What are the impediments to these large-scale efforts in genomics, imaging and clinical neuroscience? These projects are costly. They require a broad and systematic effort that is not entirely hypothesis-driven. And they require the coordinated efforts of several laboratories. With NIH budgets predicted to grow at roughly 3% each year in the near future, an investment in a large-scale project means less funding for single-laboratory, hypothesis-driven, R01-type projects. Although we have been searching for the correct balance between large-scale and small-scale science, we recognize that these ambitious projects have the capacity to help both. If the Human Genome Project is an indication, we can expect that some of the large-scale efforts described above will be especially enabling for small laboratories. For instance, a laboratory using a single knock-out strain could begin to access scores of relevant strains from a public repository of transgenic mice. A modest-sized neuroanatomy laboratory could use a comprehensive transcriptional map of the mammalian brain to investigate a broad range of colocalized mRNAs or to map diverse proteins. Of course, the key to using large repositories and databases is public access. Large-scale science is only worth the investment if it enables progress from a broad community of scientists.
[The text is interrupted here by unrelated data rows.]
/-- The directory copy with the lower GEN is written (R443, R446). -/
def writeDirectory (ok : Bool) (kind slot : Nat) : M s0 Nat := do
  let s ← cur
  let gen (a : Nat) : Nat := ((s.directory a).map (·.1 + 1)).getD 0
  let a := if gen 0xA0000 < gen 0x90000 then 0xA0000 else 0x90000
  let body := toBytes 4 (s.slotsNow.1 + 1) ++ toBytes 4 (setBits s.slotsNow.2 kind kind slot)
  flashErase a
  program ok a (body ++ toBytes 4 (crc32 body))

/-- The option record's copy, then its primary, with GEN + 1 and the new BOOT_SLOT (R446); the primary stays where the copy
fails. -/
def writeBootSlot (ok : Bool) (slot : Nat) : M s0 Nat := do
  let s ← cur
  let ws := (List.range 32).map s.opt
  let w1 := setBits (nth ws 1) 31 0 (bits (nth ws 1) 31 0 + 1)
  let w4 := setBits (nth ws 4) 48 48 slot
  let body := (wordBytes ((ws.set 1 w1).set 4 w4)).take 252
  let all := body ++ toBytes 4 (crc32 body)
  flashErase 0x10000
  let r ← program ok 0x10000 all
  if ok then
    flashErase 0
    flashWrite 0 all
  pure r

/-- The image whose slot has been written down is activated: the acknowledgement, the switch that follows (R446, R447). -/
def activate (kind slot : Nat) (raise linkNow : Bool) : M s0 Unit := do
  let s ← cur
  let header := s.flashBytes (imageBase kind slot) 256
  stagePut 0 header
  if s.canSign then
    takeSignature
    stagePut 256 (signatureBytes s.sec.next header)
  let w : Switch :=
    { kind := kind, next := 0, raise := raise, linkNow := linkNow, image := (s.imageIn kind slot).getD {} }
  modSec fun x => { x with
    switches := x.switches.filter (·.kind != kind) ++ [w]
    micro := if kind = 4 then (List.range 2).map fun k => if k = slot then w.image else x.micro.getD k {} else x.micro }
  setFlag F.secFw_pending true kind

/-- The switch to an image of a kind that has not ended. -/
def State.switching (s : State) (kind : Nat) : Option Switch := s.sec.switches.find? (·.kind == kind)

/-- `FW_ACTIVATE` (R446): the directory or the record, then the switch; `ok` says whether programming and read-back succeeded.
A kind's switch is not begun while one of it runs; the acknowledgement waits for the key as every signature does. -/
def execFwActivate (sigOk ok : Bool) (s : State) : Outcome :=
  M.go s (
    let w := s.stageNum 0 8
    let kind := bits w 3 0
    let slot := bits w 8 8
    whenM (s.signWaits = false) (request 7 (kind == 0 || kind == 3) (do
      if 5 < kind ∨ bits w 7 4 ≠ 0 ∨ bits w 15 9 ≠ 0 ∨ bits w 63 18 ≠ 0 then pure rBadRequest
      else if slot = s.activeSlot kind ∨ (kind ≠ 0 ∧ (s.switching kind).isSome) then pure rState
      else match s.imageFlaw kind slot sigOk with
        | some r => pure r
        | none => do
          let r ← (if kind = 0 then writeBootSlot ok slot else writeDirectory ok kind slot)
          if ok then activate kind slot (bit w 16) (bit w 17)
          pure r)))

/-- The switch of a kind has ended: the image runs, MIN_SVN rises where asked (R446, R447). -/
def endSwitch (w : Switch) : M s0 Unit := do
  modSec fun x => { x with
    switches := x.switches.filter (·.kind != w.kind)
    images := (List.range 6).map fun k => if k = w.kind then w.image else x.images.getD k {}
    minSvn := (List.range 6).map fun k => if k = w.kind && w.raise then max (nth x.minSvn k) w.image.svn else nth x.minSvn k }
  setFlag F.secFw_pending false w.kind
  refreshSec
  if w.kind = 1 then
    each (List.range 2) fun d => setF F.cdId_figureRev w.image.rev d
    featSet F.featVersion_value (setBits ((← cur).fld F.featVersion_value) 15 0 w.image.rev)

/-- A kind's switch goes on to its next part. -/
def switchOn (kind : Nat) : M s0 Unit :=
  modSec fun x => { x with switches := x.switches.map fun w => if w.kind = kind then { w with next := w.next + 1 } else w }

/-- Every loaded context bound to caller k is at its preemption point (R447). -/
def State.callerIdle (s : State) (k : Nat) : Bool :=
  (s.enabledCtxs.filter fun c => s.loaded c && s.fld F.schCtxState_caller c == k).all s.atPoint

/-- Unit p of every stack can re-enter: its accepted runs are over (R211, R447). -/
def State.unitsIdle (s : State) (p : Nat) : Bool :=
  stackList.all fun n => s.unitMode n p != 2 || ((s.unitsAt (uKey n p)).running.isNone && (s.unitsAt (uKey n p)).queue.isEmpty)

/-- Unit p of every stack exits and enters again (R210, R211, R447). -/
def reenter (p : Nat) : M s0 Unit :=
  each stackList fun n => do
    if (← cur).unitMode n p = 2 then
      becomeNormal n p
      startEnter n p

/-- The microcode slot of every stack (R447). -/
def setMicroSlot (slot : Nat) : M s0 Unit := each stackList fun n => setF F.galCfg_microSlot slot n

/-- Port p retrains with the new SerDes image (R338, R447). -/
def retrainPort (p : Nat) : M s0 Unit := do
  if (← cur).portsOn.contains p then trainPort p

/-- One part of a switch (R447): a caller, the tempo controller, the monitor, a unit of every stack, a port. -/
def switchStep (w : Switch) (idx : Nat) : M s0 Unit := do
  let s ← cur
  match w.kind with
  | 1 => whenM (s.callerIdle idx) do
      switchOn w.kind
      if idx = 7 then endSwitch w
  | 2 => endSwitch w
  | 3 => do
    modSec fun x => { x.restarted with recovery := false }
    endSwitch w
  | 4 => whenM (s.unitsIdle idx) do
      if idx = 0 then
        setMicroSlot w.image.slot
        modSec fun x => { x with images := (List.range 6).map fun k => if k = 4 then w.image else x.images.getD k {} }
      reenter idx
      switchOn w.kind
      if idx = 31 then endSwitch w
  | 5 => do
    retrainPort idx
    switchOn w.kind
    if idx = 47 then
      if w.linkNow ∧ s.linkActive then startTraining (s.fld F.thmLinkStatus_lanesFailed) 3
      endSwitch w
  | _ => pure ()

/-- `FW_SWITCH_STEP` (R447): the parts in ascending order. -/
def execFwSwitchStep (kind idx : Nat) (s : State) : Outcome :=
  M.go s (match s.switching kind with
    | some w => whenM (kind ≠ 0 ∧ w.next = idx) (switchStep w idx)
    | none => pure ())

/-! ### The calibration overlay (R441, R442) -/

/-- The entries of an overlay record, from its COUNT (log entry 45). -/
def overlayEntries (bs : List Byte) : List (Nat × Nat × Int) :=
  (List.range (min 509 (ofBytes ((bs.drop 8).take 4)))).map fun i =>
    let w := wordAt (bs.drop 16) i
    (bits w 15 0, bits w 31 16, signed 32 (bits w 63 32))

/-- An entry names an existing index and lies within its bound (R441). -/
def entryOk (e : Nat × Nat × Int) : Bool :=
  let (item, idx, v) := e
  let within (n : Nat) (lo hi : Int) : Bool := decide (idx < n) && decide (lo ≤ v) && decide (v ≤ hi)
  match item with
  | 1 => within 42 (-25) 25
  | 2 => within 13 (-20) 20
  | 3 => within 96 (-64) 64
  | 4 => within 6 0 50
  | 5 => within 6 (-128) 128
  | 6 => within 4 3000 4500
  | 7 => within 4 (-64) 64
  | 8 => within 416 (-2) 2
  | _ => false

/-- An overlay's finding: its GEN and entries where it is valid; else its first failing entry (R442). -/
def State.overlayAt (s : State) (a : Nat) : Option (Nat × Except Nat (List (Nat × Nat × Int))) :=
  let bs := s.flashBytes a 4096
  (overlayGen bs).map fun gen =>
    let es := overlayEntries bs
    (gen, if ofBytes (bs.drop 4092) ≠ crc32 (bs.take 4092) ∨ 509 < ofBytes ((bs.drop 8).take 4) then .error 0
      else match (List.range es.length).find? fun i => !entryOk (es.getD i (0, 0, 0)) with
        | some i => .error i
        | none => .ok es)

/-- A valid overlay comes into force (R442). -/
def putOverlay (src gen : Nat) (es : List (Nat × Nat × Int)) : M s0 Unit := do
  modSec fun x => { x with overlay := some (gen, es) }
  setF F.secCal_source src
  setFlag F.secCal_none false

/-- An overlay is refused; the previous values stay in force (R442). -/
def refuseOverlay (i : Nat) : M s0 Unit := do
  setFlag F.secCal_refused true
  setF F.secCal_badEntry i

/-- The overlays are read: the valid one with the higher GEN comes into force; an invalid one is refused whole (R442). -/
def readOverlay : M s0 Bool := do
  let s ← cur
  match s.overlayAt 0x70000, s.overlayAt 0x80000 with
  | some (ga, .ok a), some (gb, .ok b) => do
    if ga < gb then putOverlay 1 gb b else putOverlay 0 ga a
    pure true
  | some (ga, .ok a), some (_, .error i) => do
    refuseOverlay i
    putOverlay 0 ga a
    pure true
  | some (_, .error i), some (gb, .ok b) => do
    refuseOverlay i
    putOverlay 1 gb b
    pure true
  | some (ga, .ok a), none => do
    putOverlay 0 ga a
    pure true
  | none, some (gb, .ok b) => do
    putOverlay 1 gb b
    pure true
  | some (_, .error i), _ | none, some (_, .error i) => do
    refuseOverlay i
    pure false
  | none, none => pure false

/-- `CAL_RELOAD` (R442). -/
def execCalReload (s : State) : Outcome :=
  M.go s (request 8 false (do
    let ok ← readOverlay
    pure (if ok then rOk else rBadRequest)))

/-! ### Start-up, beat 11 (R412) -/

/-- A management switch that waited for this start has ended where its slot runs (R446, R447). -/
def settleBoot : M s0 Unit := do
  let s ← cur
  match s.switching 0 with
  | some w => if w.image.slot = s.fld F.rstStatus_bootUsed then endSwitch w
  | none => pure ()

/-- `FEAT_PUBLISH` (R412 beat 11): the retirement log (R99), the overlay (R442), the feature values (R77), the records of the
run before. -/
def execFeatPublish (s : State) : Outcome :=
  M.go s (whenM (s.rst.firmware = true ∧ s.rst.published = false ∧ s.rst.closed.contains .hub = false) do
    settleBoot
    applyLog
    each ((List.range 16).filter fun q => !s.packages.contains q) (mapOut 12)
    let _ ← readOverlay
    publishFeats
    reportCauses
    modRst fun x => { x with published := true })

/-! ### The I3C target (R489, R490) -/

/-- The target answers from beat 6 on. -/
def State.i3cOn (s : State) : Bool := !s.inReset .hub

/-- `I3C_SETDASA` (R489): a dynamic address for static address 0x4C. -/
def execI3cSetdasa (addr : Nat) (s : State) : Outcome :=
  M.go s (whenM (s.i3cOn = true) (modI3c fun x => { x with addr := some (addr % 128) }))

/-- The highest valid reading among sensors, in whole °C rounded down, as a byte (R490). -/
def State.wholeTemp (s : State) (is : List Nat) : Byte :=
  let ts := (is.filter fun i => s.flag F.tmpSense_valid i).map s.temp
  match ts with
  | [] => 0
  | t :: rest => BitVec.ofNat 8 (wrap 8 (rest.foldl max t / 16))

/-- The sixteen bytes of the target (R489, R490). -/
def State.i3cBytes (s : State) : List Byte :=
  let st := b2n (s.flag F.rstStatus_ready) * 128 + b2n (s.flag F.rstStatus_bootFail) * 64 + b2n (s.flag F.pwrStatus_alert) * 32 +
    b2n (s.flag F.pwrStatus_brake) * 16 + b2n (s.flag F.tmpTripCause_valid) * 8 + s.fld F.pwrStatus_idle
  [BitVec.ofNat 8 st, s.wholeTemp (List.range 84), s.wholeTemp ((List.range 12).map (84 + ·)), 0] ++
    toBytes 4 (s.fld F.pwrInput_milliwatts) ++ toBytes 2 (s.fld F.pwrCap_watts) ++ toBytes 2 (s.fld F.pwrInput_volts) ++
    [0, 0, 0, 0]

/-- PWR_CAP.WATTS takes a value (R388). -/
def setWatts (v : Nat) : M s0 Unit := do
  let w := min 1350 (max 400 v)
  setF F.pwrCap_watts w
  if w < (← cur).fld F.pwrCap_brakeW then setF F.pwrCap_brakeW w

/-- Bytes written from an offset on; only those of I3C_CAP_W count (R490). -/
def i3cOver (old : List Byte) (off : Nat) (bs : List Byte) : List Byte :=
  (List.range bs.length).foldl (fun l i => l.set ((off + i) % 16) (bs.getD i 0)) old

/-- `I3C_PRIVATE_WRITE` (R489): the offset, then bytes. -/
def execI3cPrivateWrite (bytes : List Byte) (s : State) : Outcome :=
  M.go s (whenM (s.i3cOn = true) (match bytes with
    | [] => pure ()
    | o :: bs => do
      let off := o.toNat % 16
      modI3c fun x => { x with offset := (off + bs.length) % 16 }
      if (List.range bs.length).any fun i => (off + i) % 16 == 8 || (off + i) % 16 == 9 then
        setWatts (ofBytes (((i3cOver s.i3cBytes off bs).drop 8).take 2) % 2048)))

/-- The offset of the first byte of a byte's field (R489). -/
def fieldStart (o : Nat) : Nat := if 4 ≤ o ∧ o < 8 then 4 else if o = 9 then 8 else if o = 11 then 10 else o

/-- n bytes read from an offset on: each field as it stands when its first byte is read (R490), with what is then sampled. -/
def i3cRead (live : List Byte) : Nat → Nat → List Byte → List Byte × List Byte
  | 0, _, shown => ([], shown)
  | n + 1, o, shown =>
    let shown := if fieldStart o = o then
        (List.range 16).map fun k => if fieldStart k = o then live.getD k 0 else shown.getD k 0
      else shown
    let (bs, last) := i3cRead live n ((o + 1) % 16) shown
    (shown.getD o 0 :: bs, last)

/-- `I3C_PRIVATE_READ` (R490): successive bytes, the offset wrapping after 0x0F. -/
def execI3cPrivateRead (n : Nat) (s : State) : Outcome :=
  M.go s (whenM (s.i3cOn = true) do
    let (bs, shown) := i3cRead s.i3cBytes n (s.i3c.offset % 16) s.i3c.shown
    emit (.i3c bs)
    modI3c fun x => { x with offset := (x.offset + n) % 16, shown := shown })

end Sys2Proof.Machine
end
Alberts was right, small science is good science. It is equally true, however, that at this point in the history of neuroscience, large-scale research promises to deliver the enabling tools for both small and large laboratories to address some of the most challenging questions in brain structure and function. Indeed, with proper coordination and integration of resources, 'small science' is not incompatible with large-scale research; in fact, small laboratories could be an integral part of large-scale efforts. This special focus issue of Nature Neuroscience provides a good introduction to this promise. We look forward to the full delivery of high-throughput neuroscience over the next few years.